**Directions for this task**
Among the lines below, list those containing the string "lean".
*** Source information Section Begins ***
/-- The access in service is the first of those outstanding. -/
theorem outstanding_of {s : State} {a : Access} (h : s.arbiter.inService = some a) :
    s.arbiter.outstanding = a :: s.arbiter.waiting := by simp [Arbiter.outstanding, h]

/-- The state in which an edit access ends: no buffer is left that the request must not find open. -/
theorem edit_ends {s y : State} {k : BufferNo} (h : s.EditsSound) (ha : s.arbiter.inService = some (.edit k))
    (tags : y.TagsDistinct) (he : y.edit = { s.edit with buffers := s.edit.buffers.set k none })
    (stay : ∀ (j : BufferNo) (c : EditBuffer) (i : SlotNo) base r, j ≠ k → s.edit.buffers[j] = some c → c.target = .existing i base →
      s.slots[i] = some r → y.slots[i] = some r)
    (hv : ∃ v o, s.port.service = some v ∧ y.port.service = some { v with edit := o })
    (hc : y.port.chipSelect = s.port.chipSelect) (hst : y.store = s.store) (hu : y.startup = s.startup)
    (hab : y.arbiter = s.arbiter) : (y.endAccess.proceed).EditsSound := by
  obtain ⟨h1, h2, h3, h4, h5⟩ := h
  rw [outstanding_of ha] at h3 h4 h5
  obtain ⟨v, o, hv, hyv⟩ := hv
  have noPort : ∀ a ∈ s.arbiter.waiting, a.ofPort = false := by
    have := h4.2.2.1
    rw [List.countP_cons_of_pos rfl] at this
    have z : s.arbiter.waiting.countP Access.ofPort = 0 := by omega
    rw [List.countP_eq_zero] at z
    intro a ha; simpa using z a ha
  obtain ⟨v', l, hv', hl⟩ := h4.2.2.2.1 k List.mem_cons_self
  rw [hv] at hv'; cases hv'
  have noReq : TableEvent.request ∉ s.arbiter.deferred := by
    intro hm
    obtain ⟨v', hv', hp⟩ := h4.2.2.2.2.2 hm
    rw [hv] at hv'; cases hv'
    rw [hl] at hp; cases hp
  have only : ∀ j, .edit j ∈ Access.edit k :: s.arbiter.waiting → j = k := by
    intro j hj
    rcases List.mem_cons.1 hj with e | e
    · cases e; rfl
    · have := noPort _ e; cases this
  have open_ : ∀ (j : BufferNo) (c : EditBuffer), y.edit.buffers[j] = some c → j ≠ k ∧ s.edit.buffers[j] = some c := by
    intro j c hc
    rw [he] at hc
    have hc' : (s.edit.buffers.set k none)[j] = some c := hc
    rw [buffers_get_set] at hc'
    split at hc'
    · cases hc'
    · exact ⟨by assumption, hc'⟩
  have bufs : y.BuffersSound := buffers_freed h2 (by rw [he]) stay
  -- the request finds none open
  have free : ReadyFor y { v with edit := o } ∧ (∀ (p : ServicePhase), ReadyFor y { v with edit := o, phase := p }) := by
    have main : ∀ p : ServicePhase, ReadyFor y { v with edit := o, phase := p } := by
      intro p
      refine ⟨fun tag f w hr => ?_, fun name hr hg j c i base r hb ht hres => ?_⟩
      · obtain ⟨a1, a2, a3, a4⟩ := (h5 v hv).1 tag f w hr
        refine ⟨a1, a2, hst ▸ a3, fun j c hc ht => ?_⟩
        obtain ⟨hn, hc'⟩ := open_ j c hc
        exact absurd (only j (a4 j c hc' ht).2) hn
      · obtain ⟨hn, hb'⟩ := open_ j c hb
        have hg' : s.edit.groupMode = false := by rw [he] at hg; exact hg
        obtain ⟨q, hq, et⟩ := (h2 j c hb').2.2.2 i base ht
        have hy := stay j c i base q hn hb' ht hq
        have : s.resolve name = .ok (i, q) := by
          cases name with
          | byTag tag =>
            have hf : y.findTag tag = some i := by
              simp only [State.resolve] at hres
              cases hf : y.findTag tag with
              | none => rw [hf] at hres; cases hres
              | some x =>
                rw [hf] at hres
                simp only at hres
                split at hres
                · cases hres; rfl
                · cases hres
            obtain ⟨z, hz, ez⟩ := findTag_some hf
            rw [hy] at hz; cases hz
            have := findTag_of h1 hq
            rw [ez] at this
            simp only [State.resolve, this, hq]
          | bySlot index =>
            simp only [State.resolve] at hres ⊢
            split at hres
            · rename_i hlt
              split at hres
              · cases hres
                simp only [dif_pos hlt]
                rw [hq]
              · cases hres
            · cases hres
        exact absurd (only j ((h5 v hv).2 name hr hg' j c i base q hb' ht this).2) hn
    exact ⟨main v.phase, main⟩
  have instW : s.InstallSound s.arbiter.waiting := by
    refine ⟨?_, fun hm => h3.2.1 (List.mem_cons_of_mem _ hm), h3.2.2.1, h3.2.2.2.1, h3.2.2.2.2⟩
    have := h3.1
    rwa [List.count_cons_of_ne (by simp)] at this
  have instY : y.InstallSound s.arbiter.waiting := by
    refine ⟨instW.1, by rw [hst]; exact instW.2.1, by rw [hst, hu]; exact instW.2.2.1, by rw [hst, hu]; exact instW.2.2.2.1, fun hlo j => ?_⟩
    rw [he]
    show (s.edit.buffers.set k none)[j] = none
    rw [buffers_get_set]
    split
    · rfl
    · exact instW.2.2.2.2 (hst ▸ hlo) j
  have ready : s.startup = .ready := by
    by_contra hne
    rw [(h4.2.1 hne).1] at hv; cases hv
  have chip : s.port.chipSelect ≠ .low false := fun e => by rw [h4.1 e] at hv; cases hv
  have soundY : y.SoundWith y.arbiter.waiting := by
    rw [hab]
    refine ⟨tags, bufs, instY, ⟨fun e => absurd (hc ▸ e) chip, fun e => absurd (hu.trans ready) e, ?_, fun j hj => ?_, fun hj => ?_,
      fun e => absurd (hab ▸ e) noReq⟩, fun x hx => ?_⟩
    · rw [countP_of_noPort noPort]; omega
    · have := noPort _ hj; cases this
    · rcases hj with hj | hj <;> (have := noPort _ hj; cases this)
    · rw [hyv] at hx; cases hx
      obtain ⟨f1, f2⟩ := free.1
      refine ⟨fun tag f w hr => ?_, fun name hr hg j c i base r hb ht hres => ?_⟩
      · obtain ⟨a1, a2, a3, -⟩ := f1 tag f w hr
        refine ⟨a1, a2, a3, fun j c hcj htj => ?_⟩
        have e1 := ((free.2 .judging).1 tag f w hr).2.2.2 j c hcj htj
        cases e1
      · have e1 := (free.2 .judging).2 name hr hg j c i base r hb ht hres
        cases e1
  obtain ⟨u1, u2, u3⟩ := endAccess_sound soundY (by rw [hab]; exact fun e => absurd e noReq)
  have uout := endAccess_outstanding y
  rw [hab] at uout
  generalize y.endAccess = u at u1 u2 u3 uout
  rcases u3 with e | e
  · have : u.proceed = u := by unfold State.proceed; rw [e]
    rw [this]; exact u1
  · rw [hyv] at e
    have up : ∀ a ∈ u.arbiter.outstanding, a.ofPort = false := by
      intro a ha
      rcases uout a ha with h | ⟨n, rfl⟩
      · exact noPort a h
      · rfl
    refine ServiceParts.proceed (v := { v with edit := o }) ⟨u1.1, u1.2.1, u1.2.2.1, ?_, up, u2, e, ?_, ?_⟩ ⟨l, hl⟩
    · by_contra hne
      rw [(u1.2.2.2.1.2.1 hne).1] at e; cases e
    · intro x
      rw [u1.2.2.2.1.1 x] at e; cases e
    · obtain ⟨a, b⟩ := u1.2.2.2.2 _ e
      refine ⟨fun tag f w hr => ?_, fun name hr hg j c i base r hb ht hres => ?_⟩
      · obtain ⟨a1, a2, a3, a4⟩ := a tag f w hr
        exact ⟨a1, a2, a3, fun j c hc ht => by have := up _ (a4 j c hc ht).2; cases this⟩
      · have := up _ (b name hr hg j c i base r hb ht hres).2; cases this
*** Source information Section Ends ***
*** Source information Section Begins ***
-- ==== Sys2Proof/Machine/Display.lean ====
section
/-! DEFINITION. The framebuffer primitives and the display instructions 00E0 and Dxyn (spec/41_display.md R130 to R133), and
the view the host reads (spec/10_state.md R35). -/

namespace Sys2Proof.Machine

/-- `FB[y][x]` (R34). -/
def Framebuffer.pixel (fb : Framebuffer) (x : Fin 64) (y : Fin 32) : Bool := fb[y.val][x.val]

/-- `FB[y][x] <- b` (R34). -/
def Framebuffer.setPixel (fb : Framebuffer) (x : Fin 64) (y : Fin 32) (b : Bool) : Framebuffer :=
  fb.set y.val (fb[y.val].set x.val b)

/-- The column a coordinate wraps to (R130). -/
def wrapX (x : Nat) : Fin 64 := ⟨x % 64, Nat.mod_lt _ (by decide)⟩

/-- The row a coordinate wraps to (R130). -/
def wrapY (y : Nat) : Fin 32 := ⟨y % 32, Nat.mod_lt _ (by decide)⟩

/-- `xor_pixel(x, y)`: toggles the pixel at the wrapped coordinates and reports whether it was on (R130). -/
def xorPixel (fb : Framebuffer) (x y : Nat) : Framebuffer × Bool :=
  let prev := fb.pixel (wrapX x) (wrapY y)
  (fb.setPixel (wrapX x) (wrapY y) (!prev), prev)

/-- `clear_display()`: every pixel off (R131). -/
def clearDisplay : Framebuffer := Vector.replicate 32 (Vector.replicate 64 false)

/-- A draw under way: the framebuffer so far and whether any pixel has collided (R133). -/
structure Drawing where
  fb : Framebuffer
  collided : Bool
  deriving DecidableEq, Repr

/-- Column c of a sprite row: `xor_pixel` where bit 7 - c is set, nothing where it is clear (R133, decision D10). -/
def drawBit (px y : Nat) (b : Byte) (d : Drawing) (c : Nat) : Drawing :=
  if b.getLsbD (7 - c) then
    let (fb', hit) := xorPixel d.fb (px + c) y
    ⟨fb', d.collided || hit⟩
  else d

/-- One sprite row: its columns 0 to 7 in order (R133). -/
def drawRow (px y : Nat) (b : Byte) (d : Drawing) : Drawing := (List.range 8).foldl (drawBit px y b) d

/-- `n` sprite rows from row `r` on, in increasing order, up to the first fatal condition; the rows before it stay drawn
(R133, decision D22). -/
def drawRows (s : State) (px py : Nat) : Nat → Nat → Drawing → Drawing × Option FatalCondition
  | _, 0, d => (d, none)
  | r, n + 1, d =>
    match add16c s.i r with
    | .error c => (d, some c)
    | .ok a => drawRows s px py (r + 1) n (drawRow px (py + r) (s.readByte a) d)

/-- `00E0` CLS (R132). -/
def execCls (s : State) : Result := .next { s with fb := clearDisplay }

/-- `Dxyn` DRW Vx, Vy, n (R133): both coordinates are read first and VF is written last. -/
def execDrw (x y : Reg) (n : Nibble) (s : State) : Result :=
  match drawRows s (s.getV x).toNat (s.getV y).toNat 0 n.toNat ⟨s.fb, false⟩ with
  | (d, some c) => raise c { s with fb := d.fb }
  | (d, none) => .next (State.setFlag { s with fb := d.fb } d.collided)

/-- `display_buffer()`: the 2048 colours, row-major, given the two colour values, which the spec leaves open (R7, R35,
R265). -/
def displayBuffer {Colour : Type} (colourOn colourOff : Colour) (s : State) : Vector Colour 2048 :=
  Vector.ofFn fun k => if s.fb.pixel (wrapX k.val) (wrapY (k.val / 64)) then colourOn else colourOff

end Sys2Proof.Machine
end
*** Source information Section Ends ***
*** Source information Section Begins ***
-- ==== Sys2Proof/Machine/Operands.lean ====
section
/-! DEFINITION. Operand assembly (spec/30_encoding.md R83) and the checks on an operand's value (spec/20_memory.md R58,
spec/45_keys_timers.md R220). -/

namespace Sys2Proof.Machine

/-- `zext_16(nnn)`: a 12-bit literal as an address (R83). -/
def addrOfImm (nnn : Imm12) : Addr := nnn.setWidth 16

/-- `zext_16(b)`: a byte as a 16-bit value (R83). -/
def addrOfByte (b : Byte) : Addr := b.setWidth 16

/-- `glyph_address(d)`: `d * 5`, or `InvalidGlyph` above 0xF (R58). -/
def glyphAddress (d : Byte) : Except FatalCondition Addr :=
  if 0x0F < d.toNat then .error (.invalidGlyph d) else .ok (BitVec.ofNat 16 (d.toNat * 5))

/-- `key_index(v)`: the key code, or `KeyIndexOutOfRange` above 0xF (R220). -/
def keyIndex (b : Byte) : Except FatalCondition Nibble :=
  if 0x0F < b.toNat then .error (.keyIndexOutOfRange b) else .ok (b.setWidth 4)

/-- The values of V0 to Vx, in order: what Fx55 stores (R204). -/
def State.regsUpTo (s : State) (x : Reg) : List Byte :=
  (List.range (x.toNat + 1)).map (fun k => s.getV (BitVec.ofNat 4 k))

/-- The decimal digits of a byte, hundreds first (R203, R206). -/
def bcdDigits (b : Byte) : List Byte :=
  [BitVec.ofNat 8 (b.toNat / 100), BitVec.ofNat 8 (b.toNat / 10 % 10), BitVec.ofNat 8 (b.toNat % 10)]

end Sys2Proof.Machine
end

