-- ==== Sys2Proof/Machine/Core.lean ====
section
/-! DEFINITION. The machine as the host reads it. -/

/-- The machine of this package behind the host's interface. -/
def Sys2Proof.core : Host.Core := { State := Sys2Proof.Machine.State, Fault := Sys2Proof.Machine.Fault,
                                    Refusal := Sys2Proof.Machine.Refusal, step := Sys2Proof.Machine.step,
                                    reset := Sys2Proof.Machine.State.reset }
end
*** Source information Section Ends ***
**Output of the exercise**
-- ==== Sys2Proof/Machine/Display.lean ====
-- ==== Sys2Proof/Machine/Operands.lean ====
-- ==== Sys2Proof/Machine/Core.lean ====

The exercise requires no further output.